**Directions for this task:** Each record should be given back exactly, with none missing.

Data items:

@[simp] theorem Device.cancelEdges_sealed (t : Nat) : (d.cancelEdges t).sealedParams = d.sealedParams := by
  unfold Device.cancelEdges
  split
  · rfl
  · lift_lets
    extract_lets f off slots freed gone
    have hfreed : freed.budget = f.budget := by
      refine Fire.foldl_budget _ (fun x s => ?_) off f
      rfl
    have hgone : (d.modFire fun _ => freed).sealedParams = d.sealedParams := by simp [Device.modFire, hfreed, f]
    exact hgone

@[simp] theorem Device.startExport_sealed : (d.startExport).sealedParams = d.sealedParams := by simp [Device.startExport]

@[simp] theorem Device.fireStopDone_sealed : (d.fireStopDone).sealedParams = d.sealedParams := by
  unfold Device.fireStopDone
  (repeat' split) <;> simp [Device.fireOff]

@[simp] theorem Device.budgetCheck_sealed : d.budgetCheck.sealedParams = d.sealedParams := by
  unfold Device.budgetCheck
  (repeat' split) <;> simp [Fire.restartSums]

@[simp] theorem Device.biasEvent_sealed (applied : Nat) (began : Bool) : (d.biasEvent applied began).sealedParams = d.sealedParams := by
  simp [Device.biasEvent]

@[simp] theorem Device.holdStart_sealed : (d.holdStart).sealedParams = d.sealedParams := by simp [Device.holdStart]
@[simp] theorem Device.startPlan_sealed (frame : Nat) : (d.startPlan frame).sealedParams = d.sealedParams := by simp [Device.startPlan]
@[simp] theorem Device.startRx_sealed : (d.startRx).sealedParams = d.sealedParams := by simp [Device.startRx]

@[simp] theorem Device.startCal_sealed (changed : Bool) (frame : Nat) : (d.startCal changed frame).sealedParams = d.sealedParams := by
  unfold Device.startCal
  dsimp only
  (repeat' split) <;> simp

@[simp] theorem Device.channelEvent_sealed (code ch : Nat) (bySelfTest : Bool) (spare : Option Nat) :
    (d.channelEvent code ch bySelfTest spare).sealedParams = d.sealedParams := by
  simp [Device.channelEvent]

@[simp] theorem Device.startSpares_sealed (layouts : List (BitVec 64)) : (d.startSpares layouts).sealedParams = d.sealedParams := by
  simp [Device.startSpares]

@[simp] theorem Device.startTables_sealed : (d.startTables).sealedParams = d.sealedParams := by simp [Device.startTables]

@[simp] theorem Device.frameBegin_sealed : d.frameBegin.sealedParams = d.sealedParams := by
  unfold Device.frameBegin
  lift_lets
  extract_lets frame reported applied planned seeded followed changed received calibrated descs layoutOf freed tabled cams synced started
  have happlied : applied.sealedParams = d.sealedParams := by
    simp only [applied]
    split <;> simp [reported]
  have hfollowed : followed.sealedParams = d.sealedParams := by simp [followed, seeded, planned, happlied]
  clear_value followed
  have hstarted : started.sealedParams = d.sealedParams := by
    simp [started, synced, tabled, freed, calibrated, received, hfollowed, Fire.startFrame]
  clear_value started
  exact hstarted

@[simp] theorem Device.startBias_sealed (off : Int) : (d.startBias off).sealedParams = d.sealedParams := by simp [Device.startBias]
@[simp] theorem Device.startLin_sealed : d.startLin.sealedParams = d.sealedParams := by simp [Device.startLin]
@[simp] theorem Device.startMap_sealed (i : Nat) : (d.startMap i).sealedParams = d.sealedParams := by simp [Device.startMap]
@[simp] theorem Device.hotEvents_sealed (l : List (Nat × ChState × Nat)) : (d.hotEvents l).sealedParams = d.sealedParams := by
  simp [Device.hotEvents]

@[simp] theorem Device.groupBegin_sealed (q : QueuedGroup) (rest : List QueuedGroup) (off : Int) :
    (d.groupBegin q rest off).sealedParams = d.sealedParams := by
  simp [Device.groupBegin, Device.calCheck]

@[simp] theorem Device.groupStart_sealed (off : Int) : (d.groupStart off).sealedParams = d.sealedParams := by
  unfold Device.groupStart
  dsimp only
  (repeat' split) <;> simp

@[simp] theorem Device.doseEvent_sealed (f : Fire) (g : Group) (s : Nat) :
    (d.doseEvent f g s).sealedParams = d.sealedParams := by simp [Device.doseEvent]

@[simp] theorem Device.tap_sealed (g : Group) (ch : Nat) (w : Word) : (d.tap g ch w).sealedParams = d.sealedParams := by
  unfold Device.tap
  split <;> simp

@[simp] theorem Device.accepted_sealed (g : Group) (x : SlotRun) (ch t : Nat) (sh : ChShot) :
    (d.accepted g x ch t sh).sealedParams = d.sealedParams := by
  simp [Device.accepted]

@[simp] theorem Device.photon_sealed (ch t : Nat) (ages : List Nat) : (d.photon ch t ages).sealedParams = d.sealedParams := by
  unfold Device.photon
  (repeat' split) <;> simp

end Sys2Proof.Machine
end

section
/-! What the ring's reports, messages and take-backs leave alone: a node's standing in the ring and the state of its links (R218, R235, R261). -/

namespace Sys2Proof.Machine

open Sys2Proof

/-- A port but for the frames, the credit entries and the messages that wait at it. -/
def RPort.standing (x : RPort) : RPort := { x with x9 := [], grants := [], topoOut := [] }

/-- The ring but for its ports, what its messages are counted and repeated by, the requests of this node, the allowances and the way to a
head. -/
def Ring.standing (r : Ring) : Ring :=
  { r with
    ports := Vector.replicate 2 {}, lostFrames := 0, seen := [], topoSeq := 0, wcpSeq := [], membersAt := 0, allowE := 0, allowW := 0
    reqs := [], hops := 0, parent := 0, noPathSince := none, sfSinceHead := 0, electing := false }

/-- Two devices that differ at most in the queues, the log, the protocol with no wait more, and in what `standing` leaves out. -/
structure Device.Posts (d d' : Device) : Prop where
  keeps : d.Keeps d'
  waits : ∀ w ∈ d'.wcp.waits, w ∈ d.wcp.waits
  ring : d'.ring.standing = d.ring.standing
  port : ∀ p, (d'.port p).standing = (d.port p).standing

theorem Device.Posts.refl (d : Device) : d.Posts d := ⟨.refl d, fun _ h => h, rfl, fun _ => rfl⟩

theorem Device.Posts.trans {a b c : Device} (h : a.Posts b) (k : b.Posts c) : a.Posts c :=
  ⟨h.keeps.trans k.keeps, fun w hw => h.waits w (k.waits w hw), k.ring.trans h.ring, fun p => (k.port p).trans (h.port p)⟩

theorem Device.Posts.onlyIn {d d' : Device} (h : d.Posts d') : d.OnlyIn (.ring :: reports) d' := h.keeps.onlyIn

**Output of the task:**
@[simp] theorem Device.cancelEdges_sealed (t : Nat) : (d.cancelEdges t).sealedParams = d.sealedParams := by
  unfold Device.cancelEdges
  split
  · rfl
  · lift_lets
    extract_lets f off slots freed gone
    have hfreed : freed.budget = f.budget := by
      refine Fire.foldl_budget _ (fun x s => ?_) off f
      rfl
    have hgone : (d.modFire fun _ => freed).sealedParams = d.sealedParams := by simp [Device.modFire, hfreed, f]
    exact hgone

@[simp] theorem Device.startExport_sealed : (d.startExport).sealedParams = d.sealedParams := by simp [Device.startExport]

@[simp] theorem Device.fireStopDone_sealed : (d.fireStopDone).sealedParams = d.sealedParams := by
  unfold Device.fireStopDone
  (repeat' split) <;> simp [Device.fireOff]

@[simp] theorem Device.budgetCheck_sealed : d.budgetCheck.sealedParams = d.sealedParams := by
  unfold Device.budgetCheck
  (repeat' split) <;> simp [Fire.restartSums]

@[simp] theorem Device.biasEvent_sealed (applied : Nat) (began : Bool) : (d.biasEvent applied began).sealedParams = d.sealedParams := by
  simp [Device.biasEvent]

@[simp] theorem Device.holdStart_sealed : (d.holdStart).sealedParams = d.sealedParams := by simp [Device.holdStart]
@[simp] theorem Device.startPlan_sealed (frame : Nat) : (d.startPlan frame).sealedParams = d.sealedParams := by simp [Device.startPlan]
@[simp] theorem Device.startRx_sealed : (d.startRx).sealedParams = d.sealedParams := by simp [Device.startRx]

@[simp] theorem Device.startCal_sealed (changed : Bool) (frame : Nat) : (d.startCal changed frame).sealedParams = d.sealedParams := by
  unfold Device.startCal
  dsimp only
  (repeat' split) <;> simp

@[simp] theorem Device.channelEvent_sealed (code ch : Nat) (bySelfTest : Bool) (spare : Option Nat) :
    (d.channelEvent code ch bySelfTest spare).sealedParams = d.sealedParams := by
  simp [Device.channelEvent]

@[simp] theorem Device.startSpares_sealed (layouts : List (BitVec 64)) : (d.startSpares layouts).sealedParams = d.sealedParams := by
  simp [Device.startSpares]

@[simp] theorem Device.startTables_sealed : (d.startTables).sealedParams = d.sealedParams := by simp [Device.startTables]

@[simp] theorem Device.frameBegin_sealed : d.frameBegin.sealedParams = d.sealedParams := by
  unfold Device.frameBegin
  lift_lets
  extract_lets frame reported applied planned seeded followed changed received calibrated descs layoutOf freed tabled cams synced started
  have happlied : applied.sealedParams = d.sealedParams := by
    simp only [applied]
    split <;> simp [reported]
  have hfollowed : followed.sealedParams = d.sealedParams := by simp [followed, seeded, planned, happlied]
  clear_value followed
  have hstarted : started.sealedParams = d.sealedParams := by
    simp [started, synced, tabled, freed, calibrated, received, hfollowed, Fire.startFrame]
  clear_value started
  exact hstarted

@[simp] theorem Device.startBias_sealed (off : Int) : (d.startBias off).sealedParams = d.sealedParams := by simp [Device.startBias]
@[simp] theorem Device.startLin_sealed : d.startLin.sealedParams = d.sealedParams := by simp [Device.startLin]
@[simp] theorem Device.startMap_sealed (i : Nat) : (d.startMap i).sealedParams = d.sealedParams := by simp [Device.startMap]
@[simp] theorem Device.hotEvents_sealed (l : List (Nat × ChState × Nat)) : (d.hotEvents l).sealedParams = d.sealedParams := by
  simp [Device.hotEvents]

@[simp] theorem Device.groupBegin_sealed (q : QueuedGroup) (rest : List QueuedGroup) (off : Int) :
    (d.groupBegin q rest off).sealedParams = d.sealedParams := by
  simp [Device.groupBegin, Device.calCheck]

@[simp] theorem Device.groupStart_sealed (off : Int) : (d.groupStart off).sealedParams = d.sealedParams := by
  unfold Device.groupStart
  dsimp only
  (repeat' split) <;> simp

@[simp] theorem Device.doseEvent_sealed (f : Fire) (g : Group) (s : Nat) :
    (d.doseEvent f g s).sealedParams = d.sealedParams := by simp [Device.doseEvent]

@[simp] theorem Device.tap_sealed (g : Group) (ch : Nat) (w : Word) : (d.tap g ch w).sealedParams = d.sealedParams := by
  unfold Device.tap
  split <;> simp

@[simp] theorem Device.accepted_sealed (g : Group) (x : SlotRun) (ch t : Nat) (sh : ChShot) :
    (d.accepted g x ch t sh).sealedParams = d.sealedParams := by
  simp [Device.accepted]

@[simp] theorem Device.photon_sealed (ch t : Nat) (ages : List Nat) : (d.photon ch t ages).sealedParams = d.sealedParams := by
  unfold Device.photon
  (repeat' split) <;> simp

end Sys2Proof.Machine
end

section
/-! What the ring's reports, messages and take-backs leave alone: a node's standing in the ring and the state of its links (R218, R235, R261). -/

namespace Sys2Proof.Machine

open Sys2Proof

/-- A port but for the frames, the credit entries and the messages that wait at it. -/
def RPort.standing (x : RPort) : RPort := { x with x9 := [], grants := [], topoOut := [] }

/-- The ring but for its ports, what its messages are counted and repeated by, the requests of this node, the allowances and the way to a
head. -/
def Ring.standing (r : Ring) : Ring :=
  { r with
    ports := Vector.replicate 2 {}, lostFrames := 0, seen := [], topoSeq := 0, wcpSeq := [], membersAt := 0, allowE := 0, allowW := 0
    reqs := [], hops := 0, parent := 0, noPathSince := none, sfSinceHead := 0, electing := false }

/-- Two devices that differ at most in the queues, the log, the protocol with no wait more, and in what `standing` leaves out. -/
structure Device.Posts (d d' : Device) : Prop where
  keeps : d.Keeps d'
  waits : ∀ w ∈ d'.wcp.waits, w ∈ d.wcp.waits
  ring : d'.ring.standing = d.ring.standing
  port : ∀ p, (d'.port p).standing = (d.port p).standing

theorem Device.Posts.refl (d : Device) : d.Posts d := ⟨.refl d, fun _ h => h, rfl, fun _ => rfl⟩

theorem Device.Posts.trans {a b c : Device} (h : a.Posts b) (k : b.Posts c) : a.Posts c :=
  ⟨h.keeps.trans k.keeps, fun w hw => h.waits w (k.waits w hw), k.ring.trans h.ring, fun p => (k.port p).trans (h.port p)⟩

theorem Device.Posts.onlyIn {d d' : Device} (h : d.Posts d') : d.OnlyIn (.ring :: reports) d' := h.keeps.onlyIn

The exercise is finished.